Saturday, 30 October 2021

Whoopee: CUSP publishes long inconclusive article on MMT, the debt and deficit.


 


CUSP (Centre for the Understanding of Sustainable Prosperity) describes itself at the start of the article as “an internationally leading research organisation funded by the UK’s Economic and Social Research Council (ESRC)”. Well, they WOULD give a flattering description of themselves, wouldn't they? The authors are Tim Jackson and Andrew Jackson.

I'm amazed to see Andrew Jackson, who co-authored what is sometimes called “Positive Money's Bible” (the book “Modernising Money”), which was a brilliant bit of work, if rather long, now authoring this boring article by CUSP.

The article – tediously long at 4,500 words - does get some things right. E.g. it draws attention to the incompetence of the IMF on the subject of debts and deficits. To be exact, the authors say, “The International Monetary Fund (IMF) initially appeared to support Reinhart and Rogoff, suggesting in 2013 that the most ‘critical fiscal policy requirements’ are a ‘persistent but gradual consolidation and, for the United States and Japan, the design and implementation of comprehensive medium-term deficit-reduction plans’.”

Unfortunately the conclusion of the CUSP article is so vague and inclusive, that it's not clear what the point of the article is. The conclusion reads...


“Our principal call here is for a greater degree of flexibility in the use of both monetary and fiscal policy and for better coordination between them. That flexibility should extend not only to the appropriate allocation of the respective targets of price stability and debt sustainability, but also to the precise mandates of the institutions involved in delivering those targets and the mechanisms through which they are achieved.”

The REAL OBJECTIVE of this CUSP article should be obvious: it's to make it look like the highly qualified bores associated with CUSP are doing something, which justifies their salaries.

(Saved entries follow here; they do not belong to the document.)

theorem State.advanceSweep_moves (n : Nat) (s : State) : State.Moves W s (State.advanceSweep n s) := by
  induction n generalizing s with
  | zero => exact .refl
  | succ n ih =>
    unfold State.advanceSweep
    split
    case h_1 => exact .refl
    case h_2 p hp =>
      split
      case isTrue =>
        have taken : State.Moves W s (s.takePair p) := (s.takeProbe_moves _ _).trans (State.takeProbe_moves _ _ _)
        have sweep : (s.takePair p).probe.sweep = some p := by simp [State.takePair, hp]
        dsimp only
        split
        · exact taken.trans (.head (.abortSweep _) (State.trackingUpdate_moves _))
        · exact taken.trans (.head (.startPair _ (.inl (by simp [sweep]))) (ih _))
      case isFalse => exact .refl

theorem State.startSweep_moves {s : State} (slot : W → s.timebase.halfCycle = 0) : State.Moves W s s.startSweep := by
  unfold State.startSweep
  split
  case isTrue run => exact .head (.startPair 0 (.inr ⟨run, slot⟩)) (State.advanceSweep_moves _ _)
  case isFalse => exact .refl

/-- R2: the end of the pulses starts none. -/
theorem Capture.endPulse_pulse (c : Capture) (time : Nat) : (c.endPulse time).phase ≠ .pulse := by
  unfold Capture.endPulse
  split <;> simp_all

theorem Capture.mark_pulse {c : Capture} {time : Nat} (h : c.accepts time = true) : (c.mark time).phase ≠ .pulse := by
  simp only [Capture.accepts, Bool.and_eq_true, decide_eq_true_eq] at h
  simp only [Capture.mark]
  split <;> simp [h]

theorem Capture.finish_pulse (c : Capture) (h : c.finish.phase = .pulse) : c.phase = .pulse := by
  unfold Capture.finish at h
  split at h <;> simp_all

/-- A changed unit whose pulse, if it is in one, went on is a move of the captures. -/
theorem State.setCapture_moves {s : State} (d : Fin 2) (c : Capture)
    (pulse : c.phase = .pulse → (s.probe.capture d).phase = .pulse) :
    State.Moves W s { s with probe := s.probe.setCapture d c } := by
  refine .single (.captures _ ?_ ?_ ?_) <;> unfold Probe.setCapture <;> unfold Probe.capture at pulse <;> split <;> simp_all

theorem State.pulseEnd_moves (time : Nat) (s : State) : State.Moves W s (s.pulseEnd time) :=
  .single (.captures _ rfl (fun h => absurd h (Capture.endPulse_pulse _ _)) fun h => absurd h (Capture.endPulse_pulse _ _))

theorem State.ringMark_moves (d : Fin 2) (time : Nat) (s : State) : State.Moves W s (s.ringMark d time) := by
  unfold State.ringMark
  dsimp only
  split
  case isTrue accepted =>
    exact (State.setCapture_moves d _ fun h => absurd h (Capture.mark_pulse accepted)).trans (State.advanceSweep_moves _ _)
  case isFalse => exact .refl
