-- ==== Sys2Proof/Machine/Operands.lean ====
section
/-! DEFINITION. The operand forms: optional inputs, bit counts, partial bytes, tweaks and digest windows (R57 to
R59, R116, R121, R125, R126, R132). -/

namespace Sys2Proof.Machine

/-- An optional input of `SK_INIT`: present when its `F` bit is set and its operand is not empty (R116). -/
def optionalInput (flag : Bool) (operand : List Byte) : Option (List Byte) :=
  if flag && !operand.isEmpty then some operand else none

/-- The bit count of an update: `ARG0` when `B = 1`, the whole operand otherwise (R58, R121). -/
def updateBits (b : Bool) (o : Operands) : Nat := if b then o.arg0.toNat else 8 * o.d0.length

/-- `PartialByte(b, r)`, for 1 ≤ r ≤ 7: the high `r` bits of `b`, then the terminator bit, then zeros (R43, R125). -/
def partialByte (b : Byte) (r : Nat) : Byte := (b &&& (0xFF#8 <<< (8 - r))) ||| (0x80#8 >>> r)

/-- The high `k` bits of `b` moved to directly after the bits a byte with `miss` missing bits holds (R126). -/
def mergedBits (miss : Nat) (b : Byte) (k : Nat) : Byte :=
  if k = 0 then 0#8 else (b &&& (0xFF#8 <<< (8 - k))) >>> (8 - miss)

/-- The terminator of a byte with `miss` missing bits; a whole byte has none (R126). -/
def terminatorBit (miss : Nat) : Byte := if miss > 0 then 1#8 <<< (miss - 1) else 0#8

/-- `Merge(p, miss, b, k)` (R126). -/
def mergeByte (p : Byte) (miss : Nat) (b : Byte) (k : Nat) : Byte :=
  (p &&& (0xFF#8 <<< miss)) ||| mergedBits miss b k ||| terminatorBit (miss - k)

/-- The bytes of the operand an aligned update absorbs: its whole bytes, then its partial byte if it ends in one
(R127). The bytes beyond `ceil(bit_count / 8)` are ignored (R121). -/
def updateBytes (d : List Byte) (bits : Nat) : List Byte :=
  if bits % 8 ≠ 0 then d.take (bits / 8) ++ [partialByte (byteAt d (bits / 8)) (bits % 8)] else d.take (bits / 8)

/-- The missing bits an aligned update leaves: `8 - r` after a partial byte, as before after none (R127). -/
def updateMissing (missing : Fin 8) (bits : Nat) : Fin 8 :=
  if bits % 8 ≠ 0 then Fin.ofNat 8 (8 - bits % 8) else missing

/-- The tweak a 16-byte operand stands for (R90, R95, R99). -/
def tweakOf (t : List Byte) : Vector Word 3 := extendTweak (le64 t 0) (le64 t 1)

/-- `L`, the digest length in bytes (R132). -/
def digestLength (e : EngineCtx) : Nat := bytesForBits e.digestBits.toNat

/-- The start of a digest window: `ARG0` when `S = 1`, else 0 (R59, R132). -/
def windowStart (startPresent : Bool) (o : Operands) : Nat := if startPresent then o.arg0.toNat else 0

/-- The stop of a digest window: `ARG1` when `E = 1`, else `L` (R59, R132). -/
def windowStop (stopPresent : Bool) (o : Operands) (l : Nat) : Nat := if stopPresent then o.arg1.toNat else l

end Sys2Proof.Machine
end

As for the article's “call for greater flexibility”,that clashes with the call for “precise mandates of the institutions involved in delivering those targets and the mechanisms through which they are achieved.”

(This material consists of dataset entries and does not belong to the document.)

-- ==== Sys2Proof/Machine/Update.lean ====
section
/-! DEFINITION. The update engine: the lazy block dispatcher, the two paths and `SK_UPDATE` (R120 to R130). -/

namespace Sys2Proof.Machine

/-- The rest of `Absorb` once the buffer is empty: process every block that at least one byte follows, and keep the
remainder (R124). -/
def absorbBlocks (w : Width) (c : Chain) (m : List Byte) : Chain × List Byte :=
  if m.length > w.bytes then
    (processBlocks w c (m.take ((m.length - 1) / w.bytes * w.bytes)) ((m.length - 1) / w.bytes) w.bytes,
      m.drop ((m.length - 1) / w.bytes * w.bytes))
  else (c, m)

/-- `Absorb(m)` on the chain and the buffered bytes (R124): dispatch is lazy, so a full block stays buffered until
more input follows it. -/
def absorbInto (w : Width) (c : Chain) (buf m : List Byte) : Chain × List Byte :=
  if m.length + buf.length > w.bytes then
    if buf.length > 0 then
      absorbBlocks w (processBlocks w c (buf ++ m.take (w.bytes - buf.length)) 1 w.bytes)
        (m.drop (w.bytes - buf.length))
    else absorbBlocks w c m
  else (c, buf ++ m)

/-- `Absorb(m)` on the engine registers (R124). -/
def absorb (m : List Byte) (e : EngineCtx) : EngineCtx :=
  { e.setChain (absorbInto e.nb e.chain e.buf m).1 with buf := (absorbInto e.nb e.chain e.buf m).2 }

/-- The byte-aligned path after its overflow check (R127). -/
def alignedUpdate (d : List Byte) (bits : Nat) (e : EngineCtx) : EngineCtx :=
  { absorb (updateBytes d bits) e with
    bytesHashed := e.bytesHashed + BitVec.ofNat 64 (bytesForBits bits)
    missing := updateMissing e.missing bits }

/-- The bit-unaligned path: `k` new bits go into the partial byte (R126). -/
def mergeUpdate (d : List Byte) (k : Nat) (e : EngineCtx) : EngineCtx :=
  { e with
    buf := e.buf.set (e.bcnt - 1) (mergeByte (byteAt e.buf (e.bcnt - 1)) e.missing.val (byteAt d 0) k)
    missing := Fin.ofNat 8 (e.missing.val - k) }

/-- `SK_UPDATE` (R128): `NotConfigured`, then the two `InvalidArgument` checks, then `Overflow`, then the writes
(R130). -/
def execSkUpdate (b : Bool) (s : State) : Host.Outcome State Fault Refusal :=
  let bits := updateBits b s.port
  if s.sk.ready = false then raise .notConfigured s
  else if bits > 8 * s.port.d0.length then raise .invalidArgument s
  else if s.sk.missing ≠ 0 then
    if bits > s.sk.missing.val then raise .invalidArgument s
    else complete [] (s.setSk (mergeUpdate s.port.d0 bits s.sk))
  else if s.sk.bytesHashed.toNat + bytesForBits bits ≥ 2 ^ 64 - 1 then raise .overflow s
  else complete [] (s.setSk (alignedUpdate s.port.d0 bits s.sk))

end Sys2Proof.Machine
end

If the “mandates” are “precise”, that implies less flexibility than would otherwise be the case.

But not to worry: MMT has set out the “mandates” over and over, and I have added to that numerous times on this blog.

The first basic principle is that, as MMT says, the size of the deficit and debt are irrelevant: the only important consideration is minimising unemployment in as far as that is compatible with keeping to the inflation target. Second, there two obvious problems with the latter policy. The CUSP authors rightly draw attention to one, but appear to be oblivious of the second.

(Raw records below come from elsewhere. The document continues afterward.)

-- ==== Sys2Proof/Tests/Slice0.lean ====
section
/-! SUPPORT. Tests: the well-formedness smoke test, words decoded by hand, single commands against the vectors of
spec/95_test_vectors.md, and a witness for every statement that has hypotheses. -/

namespace Sys2Proof.Tests

open Sys2Proof Sys2Proof.Machine

/-! ## Helpers -/

/-- The `len` bytes of a hexadecimal literal, first byte first. -/
def hexBytes (len n : Nat) : List Byte :=
  (List.range len).map fun i => BitVec.ofNat 8 (n / 2 ^ (8 * (len - 1 - i)))

/-- The `len` bytes `first, first + 1, …`. -/
def bytesFrom (first len : Nat) : List Byte := (List.range len).map fun i => BitVec.ofNat 8 (first + i)

/-- The `len` bytes `0xff, 0xfe, …`. -/
def bytesDown (len : Nat) : List Byte := (List.range len).map fun i => BitVec.ofNat 8 (255 - i)

/-- The presence mask with no input. -/
def noInputs : InitMask := { key := false, prs := false, pk := false, kid := false, non := false }

/-- The operands with `D0` only. -/
def d0Only (d : List Byte) : Operands := { Operands.none with d0 := d }

/-- The state with the given operands on the port. -/
def withPort (o : Operands) (s : State) : State := { s with port := o }

/-- The state with one command pending, and nothing else. -/
def withCommand (cmd : CmdWord) (o : Operands) (s : State) : State :=
  { s with inputs := [.command { cmd := cmd, operands := o }] }

/-- The next state of an outcome. -/
def nextOf : Host.Outcome State Fault Refusal → Option State
  | .next s => some s
  | .fault _ => none
  | .refused _ => none

/-- A check of the next state of an outcome. -/
def answers (o : Host.Outcome State Fault Refusal) (p : State → Bool) : Bool := (nextOf o).any p

/-- A checked outcome is a next state that meets the check. -/
theorem exists_next {o : Host.Outcome State Fault Refusal} {p : State → Bool} (h : answers o p = true) :
    ∃ t, o = .next t ∧ p t = true := by
  cases o with
  | next t => exact ⟨t, rfl, h⟩
  | fault f => cases f
  | refused r => exact absurd h (by simp [answers, nextOf])

/-- The chaining value of Skein-256-256 (V6). -/
def chain256 : List Word :=
  [0xFC9DA860D048B449#64, 0x2FCA66479FA7D833#64, 0xB33BC3896656840F#64, 0x6A54E920FDE8DA69#64]

/-- The chaining value of Skein-512-512 (V5). -/
def chain512 : List Word :=
  [0x4903ADFF749C51CE#64, 0x0D95DE399746DF03#64, 0x8FD1934127C79BCE#64, 0x9A255629FF352CB1#64,
   0x5DB62599DF6CA7B0#64, 0xEABE394CA9D5C3F4#64, 0x991112C71A75B523#64, 0xAE18A40B660FCC33#64]

/-- A Skein-256-256 engine right after `SK_INIT`. -/
def engine256 : State := { State.reset with sk := freshEngine .w256 256 chain256 }

/-- The engine of V17: four bits of one byte pending. -/
def partialEngine : State :=
  { State.reset with
    sk := { freshEngine .w256 256 chain256 with buf := [0xA8#8], missing := 4, bytesHashed := 1 } }

/-- The engine of V14: one full block of zeros buffered. -/
def fullEngine : State :=
  { State.reset with sk := { freshEngine .w512 512 chain512 with buf := zeros 64, bytesHashed := 64 } }

/-- The engine of V16: a counter two below its limit (not reachable by commands). -/
def nearlyFullCounter : State :=
  { State.reset with sk := { freshEngine .w256 256 chain256 with bytesHashed := BitVec.ofNat 64 (2 ^ 64 - 3) } }

/-- A Threefish context with the key bytes `0x10, 0x11, …` and the tweak bytes `0, 1, …, 15`. -/
def cipher (w : Width) : State := { State.reset with tf := freshCipher w (bytesFrom 16 w.bytes) (bytesFrom 0 16) }

/-! ## Well-formedness -/

theorem test_wellFormed_refuses_reserved_width : (Instr.skInit 3#2 noInputs).wellFormed = false := by decide

theorem test_wellFormed_widths : ∀ w : BitVec 2, (Instr.skInit w noInputs).wellFormed = decide (w ≠ 3#2) := by decide

/-! ## Decoding: words written out from R54 to R59 and R68, high bit first:
`[31:21] = 0`, `F`, `[15:10] = 0`, `W`, `OPC`. -/

theorem test_decode_skInit :
    decode 0b00000000000_01101_000000_10_00000001#32 =
      .command (.skInit 2#2 { key := true, prs := false, pk := true, kid := true, non := false }) := by decide

theorem test_decode_skUpdate :
    decode 0b00000000000_00001_000000_00_00000010#32 = .command (.skUpdate true) := by decide

theorem test_decode_skDigest_start :
    decode 0b00000000000_00001_000000_00_00000011#32 = .command (.skDigest false true) := by decide

theorem test_decode_skDigest_stop :
    decode 0b00000000000_00010_000000_00_00000011#32 = .command (.skDigest true false) := by decide

theorem test_decode_tfSetup : decode 0b00000000000_00000_000000_00_00010000#32 = .command .tfSetup := by decide

theorem test_decode_tfEncrypt : decode 0b00000000000_00000_000000_00_00010001#32 = .command .tfEncrypt := by decide

theorem test_decode_tfDecrypt : decode 0b00000000000_00000_000000_00_00010010#32 = .command .tfDecrypt := by decide

theorem test_decode_tfGetTweak : decode 0b00000000000_00000_000000_00_00010011#32 = .command .tfGetTweak := by decide

theorem test_decode_tfSetTweak : decode 0b00000000000_00000_000000_00_00010100#32 = .command .tfSetTweak := by decide

theorem test_decode_reserved_opcode :
    decode 0b00000000000_00000_000000_00_00000100#32 = .illegal .reservedOpcode := by decide

theorem test_decode_reserved_bits :
    decode 0b00000000001_00000_000000_00_00000001#32 = .illegal .reservedBits ∧
    decode 0b00000000000_00000_000001_00_00000001#32 = .illegal .reservedBits := by decide

theorem test_decode_width_not_allowed :
    decode 0b00000000000_00000_000000_01_00010000#32 = .illegal .widthNotAllowed := by decide

theorem test_decode_reserved_width :
    decode 0b00000000000_00000_000000_11_00000001#32 = .illegal .reservedWidth := by decide

theorem test_decode_undefined_flag :
    decode 0b00000000000_00010_000000_00_00000010#32 = .illegal .undefinedFlag ∧
    decode 0b00000000000_00100_000000_00_00000011#32 = .illegal .undefinedFlag ∧
    decode 0b00000000000_00001_000000_00_00010100#32 = .illegal .undefinedFlag := by decide

theorem test_decodeTableWord :
    decodeTableWord 32 0x10011 = none ∧ decodeTableWord 32 0x11 = some .tfEncrypt ∧
    decodeTableWord 32 0x110001 =
      some (.skInit 0#2 { key := true, prs := false, pk := false, kid := false, non := true }) := by decide

/-- Every constructor's word, placed where the step takes its next command after reset, is run. -/
theorem test_withFetchWord_runs :
    ∀ p ∈ [(0x00000201, Status.invalidArgument), (0x00010002, .notConfigured), (0x00020003, .notConfigured),
        (0x00000010, .invalidArgument), (0x00000011, .notConfigured), (0x00000012, .notConfigured),
        (0x00000013, .notConfigured), (0x00000014, .notConfigured), (0x00000301, .illegalCommand)],
      answers (step (State.reset.withFetchWord 32 p.1)) (fun t => t == State.reset.fail p.2) = true := by decide

/-! ## The commands against the vectors of spec/95_test_vectors.md -/

/-- V6 (a recalled published value). -/
theorem test_skInit_256_256 :
    answers (exec (.skInit 0#2 noInputs) (withPort { Operands.none with arg0 := 256#64 } State.reset))
      (fun t => t.status == 0x00#8 && t.sk ==
        { ready := true, nb := .w256, digestBits := 256#64, x := chain256, t0 := 0#64, t1 := 0x7000000000000000#64,
          buf := [], missing := 0, bytesHashed := 0#64 }) = true := by
  decide +kernel

/-- Program 4, step 1: a key of 32 bytes. -/
theorem test_skInit_keyed :
    answers
      (exec (.skInit 0#2 { noInputs with key := true })
        (withPort { Operands.none with arg0 := 256#64, d0 := List.replicate 32 0x01#8 } State.reset))
      (fun t => t.sk.x ==
        [0x423C5B4D0D4E5056#64, 0x525679FACAF7A300#64, 0xB540A9B20346829F#64, 0x62AC42B8F956B298#64]) = true := by
  decide +kernel

/-- V14: the byte after a full buffer sends the block. -/
theorem test_skUpdate_lazy_flush :
    answers (exec (.skUpdate false) (withPort (d0Only [0x00#8]) fullEngine)) (fun t => t.sk ==
      { freshEngine .w512 512
          [0xD55FA18047E994AB#64, 0x73EE2E48DF3E522B#64, 0xB990D1FFF14078B8#64, 0x1478D1C6F534B1FC#64,
           0xAD86EB0442FC0CE9#64, 0xA54AD74F43C552E8#64, 0x3E0DE3A12D3EFACB#64, 0xE619708E94E72E0D#64] with
        t0 := 64#64, t1 := 0x3000000000000000#64, buf := [0x00#8], bytesHashed := 65#64 }) = true := by
  decide +kernel

/-- V20: one more bit of a pending byte. -/
theorem test_skUpdate_merge :
    answers (exec (.skUpdate true) (withPort { Operands.none with arg0 := 1#64, d0 := [0x80#8] } partialEngine))
      (fun t => t.sk == { partialEngine.sk with buf := [0xAC#8], missing := 3 }) = true := by
  decide

/-- V17: the digest of the 4-bit message `1010`. -/
theorem test_skDigest_partial_byte :
    answers (exec (.skDigest false false) partialEngine) (fun t => t.rdata ==
      hexBytes 32 0xe34c95b54c35f7dd609bf9580a0c50b0cf018b89051d14d881296438ea5c85f4) = true := by
  decide +kernel

/-- V24: the last byte of a 12-bit digest is masked. -/
theorem test_skDigest_masked :
    answers
      (exec (.skDigest true true)
        { withPort { Operands.none with arg0 := 1#64, arg1 := 2#64 } State.reset with
          sk := freshEngine .w256 12 (initChain .w256 12 (initInputs noInputs Operands.none)) })
      (fun t => t.rdata == [0x30#8]) = true := by
  decide +kernel

/-- The key of V2, the parity of V1c and the tweak of Program 1. -/
theorem test_tfSetup_key_and_tweak :
    answers
      (exec .tfSetup (withPort { Operands.none with d0 := bytesFrom 16 32, d1 := bytesFrom 0 16 } State.reset))
      (fun t => t.tf ==
        { ready := true, nb := .w256
          k := [0x1716151413121110#64, 0x1F1E1D1C1B1A1918#64, 0x2726252423222120#64, 0x2F2E2D2C2B2A2928#64,
                0x1BD11BDAA9FC1A22#64]
          t := #v[0x0706050403020100#64, 0x0F0E0D0C0B0A0908#64, 0x0808080808080808#64] }) = true := by
  decide

/-- V1h: a key of 31 bytes. -/
theorem test_tfSetup_key_length :
    answers (exec .tfSetup (withPort { Operands.none with d0 := zeros 31, d1 := zeros 16 } State.reset))
      (fun t => t.status == 0x01#8 && !t.tf.ready) = true := by
  decide

/-- V2 (a recalled published value). -/
theorem test_tfEncrypt_256 :
    answers (exec .tfEncrypt (withPort (d0Only (bytesDown 32)) (cipher .w256))) (fun t => t.rdata ==
      hexBytes 32 0xe0d091ff0eea8fdfc98192e62ed80ad59d865d08588df476657056b5955e97df) = true := by
  decide +kernel

/-- V1b. -/
theorem test_tfEncrypt_1024 :
    answers (exec .tfEncrypt (withPort (d0Only (bytesDown 128)) (cipher .w1024))) (fun t => t.rdata ==
      hexBytes 64 0xa6654ddbd73cc3b05dd777105aa849bce49372eaaffc5568d254771bab85531c94f780e7ffaae430d5d8af8c70eebbe1760f3b42b737a89cb363490d670314bd ++
      hexBytes 64 0x8aa41ee63c2e1f45fbd477922f8360b388d6125ea6c7af0ad7056d01796e90c83313f4150a5716b30ed5f569288ae974ce2b4347926fce57de44512177dd7cde) =
      true := by
  decide +kernel

/-- V1e. -/
theorem test_tfDecrypt_256 :
    answers (exec .tfDecrypt { withPort (d0Only (zeros 32)) State.reset with tf := freshCipher .w256 (zeros 32) (zeros 16) })
      (fun t => t.rdata == hexBytes 32 0x190d851fad62aaad6b4b74f62082d7f59ff5292cda944dfcdad4f43c1cc046fb) = true := by
  decide +kernel

/-- V4 (a recalled published value), decrypted. -/
theorem test_tfDecrypt_512 :
    answers
      (exec .tfDecrypt (withPort (d0Only (hexBytes 64 0xe304439626d45a2cb401cad8d636249a6338330eb06d45dd8b36b90e97254779272a0a8d99463504784420ea18c9a725af11dffea10162348927673d5c1caf3d)) (cipher .w512)))
      (fun t => t.rdata == bytesDown 64) = true := by
  decide +kernel

/-- Program 1, step 6. -/
theorem test_tfGetTweak :
    answers (exec .tfGetTweak (cipher .w256)) (fun t => t.rdata == bytesFrom 0 16 && t.status == 0x00#8) = true := by
  decide

/-- Program 1, step 5 and its end state. -/
theorem test_tfSetTweak :
    answers (exec .tfSetTweak (withPort (d0Only (bytesFrom 0 16)) { State.reset with tf := freshCipher .w256 (zeros 32) (zeros 16) }))
      (fun t => t.tf.t == #v[0x0706050403020100#64, 0x0F0E0D0C0B0A0908#64, 0x0808080808080808#64] &&
        t.tf.k == [0, 0, 0, 0, 0x1BD11BDAA9FC1A22#64]) = true := by
  decide

/-! ## Witnesses: for each statement with hypotheses, an input that meets them, one for each clause. -/

/-- The wrong word of R69. -/
theorem not_a_command : ¬ ∃ i, decode 0x00000301#32 = .command i := by
  rw [show decode 0x00000301#32 = .illegal .reservedWidth by decide]
  rintro ⟨i, h⟩
  cases h

/-- The invariant of the engine, at an engine with a partial byte. -/
theorem partialEngine_wf : EngineWf partialEngine.sk := by constructor <;> decide

theorem witness_DecodeEncodeRoundTrip :
    (Instr.skInit 2#2 { key := true, prs := true, pk := true, kid := true, non := true }).wellFormed = true := by decide

theorem witness_EncodeOfDecodedWord : ∃ i, decode 0x00130001#32 = .command i := ⟨_, rfl⟩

The first is: what happens, given a large debt, if interest rates rise? Government does not really want to had out large sums by way of interest payments to the cash rich. Plus any such interest payments will increase the deficit for reasons that have nothing to do with the JUSTIFIED reason for increasing it, namely dealing with excess unemployment.

Well there's a simple solution to that problem, namely to simply refuse to roll over debt at the new higher interest rate as it becomes due for rollover. I.e. just print money, hand it to previous debt holders and tell them to go away.

Of course that would result in the private sector holding too much cash, which would probably cause excess demand. But that's easily dealt with via higher tax, particularly on the wealthy.

The second problem, which is very similar to the first, is this. The need for a larger than usual deficit probably arises from, or at least is contributed to by an increased desire by the private sector to hoard cash rather than spend it.

But what happens if that desire reverses itself? Well, we're back with the situation where the private sector has an excess stock of cash, and the solution is the same: rob the private sector of that stock via extra tax!

Problems solved!!!!!!

As MMT has claimed for a long time, the best rate of interest on government debt is zero. Doubtless it can't be held at EXACTLY zero all the time. But at least, given the latter “solutions”, it can be held NEAR ZERO for much of the time.